Welcome to our dedicated page for Vertex Pharmaceuticals news (Ticker: VRTX), a resource for investors and traders seeking the latest updates and insights on Vertex Pharmaceuticals stock.
Vertex Pharmaceuticals Inc (VRTX) is a global biopharmaceutical leader focused on transformative therapies for serious diseases. This page serves as the definitive source for all official Vertex news, including regulatory milestones, clinical developments, and strategic partnerships.

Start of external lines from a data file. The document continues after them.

/-- A range of at most a channel's size, cut at the end of the channel it begins in, lies within channels. -/
theorem mem_cutAtChannel {a n : Nat} {x : Nat × Nat} (hn : n ≤ channelSize)
    (h : x ∈ match channelOf a with
      | some c => if n ≤ channelBase c + channelSize - a then [(a, n)]
          else [(a, channelBase c + channelSize - a), (a + (channelBase c + channelSize - a), n - (channelBase c + channelSize - a))]
      | none => [(a, n)]) :
    x.2 ≤ n ∧ ∀ c, channelOf x.1 = some c → x.1 + x.2 ≤ channelBase c + channelSize := by
  split at h
  · next c hc =>
    obtain ⟨-, hlo, hhi⟩ := channelOf_eq_some.mp hc
    have hfirst : ∀ m, m ≤ channelBase c + channelSize - a → ∀ c', channelOf a = some c' → a + m ≤ channelBase c' + channelSize := by
      intro m hm c' hc'
      obtain rfl : c = c' := Option.some.inj (hc.symm.trans hc')
      omega
    split at h
    · next hfits =>
      obtain rfl := List.mem_singleton.mp h
      exact ⟨le_refl _, hfirst n hfits⟩
    · next hover =>
      rcases List.mem_cons.mp h with rfl | h
      · exact ⟨by omega, hfirst _ (le_refl _)⟩
      · obtain rfl := List.mem_singleton.mp h
        refine ⟨by omega, fun c' hc' => ?_⟩
        obtain ⟨-, hlo', hhi'⟩ := channelOf_eq_some.mp hc'
        simp only [channelBase, dramBase, channelSize] at *
        omega
  · next hnone =>
    obtain rfl := List.mem_singleton.mp h
    exact ⟨le_refl _, fun c hc => by rw [hnone] at hc; cases hc⟩

theorem mem_piecesOf {buf : Buffer} {off n : Nat} {x : Nat × Nat} (hn : n ≤ channelSize) (h : x ∈ piecesOf buf off n) :
    x.2 ≤ n ∧ ∀ c, channelOf x.1 = some c → x.1 + x.2 ≤ channelBase c + channelSize := by
  obtain ⟨i, -, hi⟩ := List.mem_flatMap.mp h
  dsimp only at hi
  split at hi
  · have hlen : min (off + n) ((i + 1) * buf.extSize) - max off (i * buf.extSize) ≤ n := by omega
    obtain ⟨hle, hchan⟩ := mem_cutAtChannel (hlen.trans hn) hi
    exact ⟨hle.trans hlen, hchan⟩
  · cases hi

/-- The bursts that pieces give, each with its place in the destination, are the pieces. -/
theorem mem_placeBursts (ps : List (Nat × Nat)) (acc : List (Nat × Nat × Nat) × Nat) {z : Nat × Nat × Nat}
    (h : z ∈ (ps.foldl (fun acc y => (acc.1 ++ [(y.1, y.2, acc.2)], acc.2 + y.2)) acc).1) : z ∈ acc.1 ∨ (z.1, z.2.1) ∈ ps := by
  induction ps generalizing acc with
  | nil => exact .inl h
  | cons y ps ih =>
    rcases ih _ h with hacc | hps
    · rcases List.mem_append.mp hacc with hold | hnew
      · exact .inl hold
      · obtain rfl := List.mem_singleton.mp hnew
        exact .inr (List.mem_cons_self ..)
    · exact .inr (List.mem_cons_of_mem _ hps)

/-- Each burst of a copy is at most the size given, and within its channel. -/
theorem mem_copyBursts {sb : Buffer} {os od n burst : Nat} {x : Nat × Nat × Nat} (hburst : burst ≤ 0x100000)
    (h : x ∈ copyBursts sb os od n burst) :
    x.2.1 ≤ burst ∧ ∀ c, channelOf x.1 = some c → x.1 + x.2.1 ≤ channelBase c + channelSize := by
  obtain ⟨y, hy, hx⟩ := List.mem_flatMap.mp h
  have hsize := mem_cutRange hy
  have hpiece := (mem_placeBursts _ _ hx).resolve_left (List.not_mem_nil)
  obtain ⟨hle, hchan⟩ := mem_piecesOf (hsize.trans (hburst.trans (by decide))) hpiece
  exact ⟨hle.trans hsize, hchan⟩

/-! ### MEM_COPY: its start (R221) -/

section
variable {p : Packet} {t ds : Nat} {db : Buffer} {bursts : List (Nat × Nat × Nat)} {d : Device}

/-- The device once the bursts from SRAM have landed. -/
def nearLanded (t ds : Nat) (db : Buffer) (bursts : List (Nat × Nat × Nat)) (d : Device) : Device :=
  (bursts.filter fun x => (channelOf x.1).isNone).foldl (fun d x => bufWrite t ds db x.2.2 (fabRead d x.1 x.2.1) d) d

theorem startCopy_near (hnear : (bursts.filter fun x => (channelOf x.1).isSome) = []) :
    startCopy p t ds db bursts d = complete p (nearLanded t ds db bursts d) := by
  rw [startCopy, hnear]
  rfl

theorem startCopy_far (hfar : (bursts.filter fun x => (channelOf x.1).isSome) ≠ []) :
    startCopy p t ds db bursts d = raiseAll
      ((bursts.filter fun x => (channelOf x.1).isSome).map fun x =>
        { who := (streamTile t (nearLanded t ds db bursts d)).1, lst := headerDeadline p, tenant := p.hdr.tenant, job := p.hdr.job,
          load := .copy (refOf p) ds x.2.2, addr := x.1, len := x.2.1 })
      (onPacket (refOf p) (fun q => { q with reads := some [], left := (bursts.filter fun x => (channelOf x.1).isSome).length })
        (hold p (streamTile t (nearLanded t ds db bursts d)).2)) := by
  rw [startCopy]
  exact if_neg (mt List.isEmpty_iff.mp hfar)

end

section
variable {p : Packet} {b : List Byte} {d : Device} {ss ds : Nat} {sb db : Buffer}

/-- The arguments of MEM_COPY are those it takes (R221, R241), and both of its ranges are in the device (R202). -/
structure CopyOk (t : Nat) (b : List Byte) (d : Device) (ss : Nat) (sb : Buffer) (ds : Nat) (db : Buffer) : Prop where
  source : bufOf d t (field b 0 4) = some (ss, sb)
  dest : bufOf d t (field b 8 4) = some (ds, db)
  positive : 1 ≤ field b 16 4
  burst : 1 ≤ field b 20 4
  whole : field b 20 4 % 64 = 0
  bounded : field b 20 4 ≤ 0x100000
  sourceFits : field b 4 4 + field b 16 4 ≤ sb.size
  destFits : field b 12 4 + field b 16 4 ≤ db.size
  apart : ss = ds → rangesMeet (field b 4 4) (field b 16 4) (field b 12 4) (field b 16 4) = false
  unmounted : isMounted d t ds db.gen = false
  sourceHere : hostHeld sb (field b 4 4) (field b 16 4) = false
  destHere : hostHeld db (field b 12 4) (field b 16 4) = false

theorem memCopy_starts (hok : CopyOk p.hdr.tenant.toNat b d ss sb ds db) (hreads : p.reads = none) : memCopy p b d =
    startCopy p p.hdr.tenant.toNat ds db (copyBursts sb (field b 4 4) (field b 12 4) (field b 16 4) (field b 20 4))
      (touch p.hdr.tenant.toNat ds db (field b 12 4) (field b 16 4) (touch p.hdr.tenant.toNat ss sb (field b 4 4) (field b 16 4)
        (dropHold (.packet (refOf p)) d))) := by
  obtain ⟨hsource, hdest, hpos, hburst, hwhole, hbound, hsfits, hdfits, hapart, hmount, hshere, hdhere⟩ := hok
  have hranges : ¬(field b 4 4 + field b 16 4 > sb.size ∨ field b 12 4 + field b 16 4 > db.size ∨
      ss = ds ∧ rangesMeet (field b 4 4) (field b 16 4) (field b 12 4) (field b 16 4) = true) := by
    rintro (hbad | hbad | ⟨hsame, hbad⟩)
    · omega
    · omega
    · rw [hapart hsame] at hbad; cases hbad
  rw [memCopy, show arenaRef b 0 = (field b 0 4, field b 4 4) from rfl, show arenaRef b 8 = (field b 8 4, field b 12 4) from rfl]
  dsimp only
  rw [if_neg (by omega), hsource, hdest]
  dsimp only
  rw [if_neg hranges]
  simp only [hmount, hshere, hdhere, hreads, Option.isSome_none, Bool.false_eq_true, if_false]

end

/-! ### The obligation, packet by packet -/

theorem begun_tenant (p : Packet) (b : List Byte) : (begun p b).hdr.tenant = p.hdr.tenant := rfl

/-- Settles O45: each packet by what it does with the buffer, the extent or the ranges that it names. -/
theorem memoryPacketsComplete : Obligations.MemoryPacketsComplete := by
  intro s r p b c
  refine ⟨?_, ?_, ?_, ?_⟩
  · intro pt full ext slot a' homes d' h hpart hfull hext hpos hmax hwhole hleast hmost hflag haff hpin hexts hbufs hslot hhomes hcopies
    have hok : AllocOk b pt full ext := ⟨hfull, hext, hpos, hmax, hwhole, hleast, hmost, hflag, haff, hpin⟩
    rw [exec_memAlloc, execMemAlloc, run_admits h, memAlloc_placed (p := begun p b) hpart hok hexts hbufs hslot hhomes hcopies]
    rfl
  · intro slot buf hbuf
    obtain ⟨-, hfind⟩ := bufOf_eq_some hbuf
    refine ⟨fun h hmounted hclosed hnamed => ?_, fun pt tier n h hpart htier hn hmax hcount haff hfits => ?_, fun h => ?_, fun e hext => ?_⟩
    · rw [exec_memFree, execMemFree, run_admits h, memFree_unused (p := begun p b) hbuf hmounted hclosed hnamed]
      refine ⟨_, rfl, ?_⟩
      have hmem : (settle (complete (begun p b) (bufferGone p.hdr.tenant.toNat slot buf (admitted p b c s.dev)))).mem =
          (bufferGone p.hdr.tenant.toNat slot buf (admitted p b c s.dev)).mem := by rw [settle_mem, complete_mem]
      have harenas := congrArg MemTiers.arenas hmem
      refine ⟨(bufOf_congr harenas ..).trans (bufOf_bufferGone hbuf), ?_, ?_, ?_, fun t ht => ?_⟩
      · exact (congrArg (fun m : Cmd => m.flight.find? _) (settle_cmd _)).trans (findPacket_finish (begun p b) stOK [] _)
      · refine (congrArg MemTiers.scrubbing hmem).trans ?_
        rw [bufferGone, onArena, admitted_mem]
        rfl
      · rw [settled, settle_fab, complete_fab]
        exact admitted_fab ..
      · exact (arenaOf_congr harenas t).trans ((arenaOf_bufferGone ht).trans (arenaOf_congr (by rw [admitted_mem]) t))
    · subst htier hn
      have hwalk := memMigrate_walks (p := begun p b) hbuf hpart hmax hcount haff hfits
      have hexec : exec (.memMigrate r) s = .next (settled s (memMigrate (begun p b) b (admitted p b c s.dev))) := by
        rw [exec_memMigrate, execMemMigrate, run_admits h]
      refine ⟨hexec.trans (congrArg _ (congrArg _ hwalk)), fun e hone hext hclosed => ?_⟩
      have hlist : (List.range 1).map (field b 4 2 + ·) = [field b 4 2] := rfl
      rw [hexec, hwalk, hone, hlist]
      refine ⟨fun hup hstate hmounted => ?_, fun hdown hstate hflag => ?_, fun x hpromote hstate hflag hsize hroom => ?_⟩
      · rw [hup, begun_tenant, migWalk_toHost hfind hext hstate hclosed hmounted]
      · rw [hdown, begun_tenant, migWalk_evicts hfind hext hstate hclosed hflag]
      · rw [hpromote, begun_tenant, migWalk_promotes hfind hext hstate hclosed hflag hsize hroom]
    · rw [exec_memFlush, execMemFlush, run_admits h, memFlush_found (p := begun p b) hbuf]
      rfl
    · refine ⟨fun h hroom => ⟨fun hstate => ?_, fun hstate => ?_⟩, fun h hhere hopen => ?_, fun h => ⟨fun hstate => ?_, fun hstate => ?_⟩,
        fun h => ?_⟩
      · rw [exec_memOpen, execMemOpen, run_admits h, memOpen_device (p := begun p b) hbuf hext hroom hstate]
        rfl
      · rw [exec_memOpen, execMemOpen, run_admits h, memOpen_moving (p := begun p b) hbuf hext hstate]
      · rw [exec_memClose, execMemClose, run_admits h, memClose_open (p := begun p b) hbuf hext hhere hopen]
        rfl
      · rw [exec_memSettle, execMemSettle, run_settled, runOp_admits h, memSettle_outbound (p := begun p b) hbuf hext hstate]
        rfl
      · rw [exec_memSettle, execMemSettle, run_settled, runOp_admits h, memSettle_inbound (p := begun p b) hbuf hext hstate]
        rfl
      · rw [exec_memQuery, execMemQuery, run_admits h, memQuery_found (p := begun p b) hbuf hext]
        exact ⟨_, rfl, extentReport_length .., rfl, rfl, rfl, rfl, rfl, rfl, extentReport_shut⟩
  · rintro ss sb ds db n h rfl hsource hdest hpos hburst hwhole hbound hsfits hdfits hapart hmount hshere hdhere hreads
    have hok : CopyOk p.hdr.tenant.toNat b (admitted p b c s.dev) ss sb ds db :=
      ⟨hsource, hdest, hpos, hburst, hwhole, hbound, hsfits, hdfits, hapart, hmount, hshere, hdhere⟩
    have hexec : exec (.memCopy r) s = .next (settled s (memCopy (begun p b) b (admitted p b c s.dev))) := by
      rw [exec_memCopy, execMemCopy, run_admits h]
    rw [hexec, memCopy_starts (p := begun p b) hok hreads]
    refine ⟨fun x hx => mem_copyBursts hbound hx, fun hnear => ?_, fun hfar => ?_⟩
    · rw [startCopy_near hnear]
      rfl
    · rw [startCopy_far hfar]
      rfl
  · intro pt h hpart
    rw [exec_memArenaInfo, execMemArenaInfo, run_admits h, memArenaInfo_formed (p := begun p b) hpart]
    rfl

Investors and researchers will find timely updates on cystic fibrosis treatment advancements, gene-editing therapy progress, and pipeline expansions into pain management and blood disorders. Our curated feed includes earnings announcements, FDA submissions, and peer-reviewed research publications.
The repository features three core categories: Treatment Approvals (new drug applications and label expansions), Research Breakthroughs (clinical trial results and preclinical discoveries), and Strategic Developments (collaborations and manufacturing updates). Each entry provides direct access to primary source materials.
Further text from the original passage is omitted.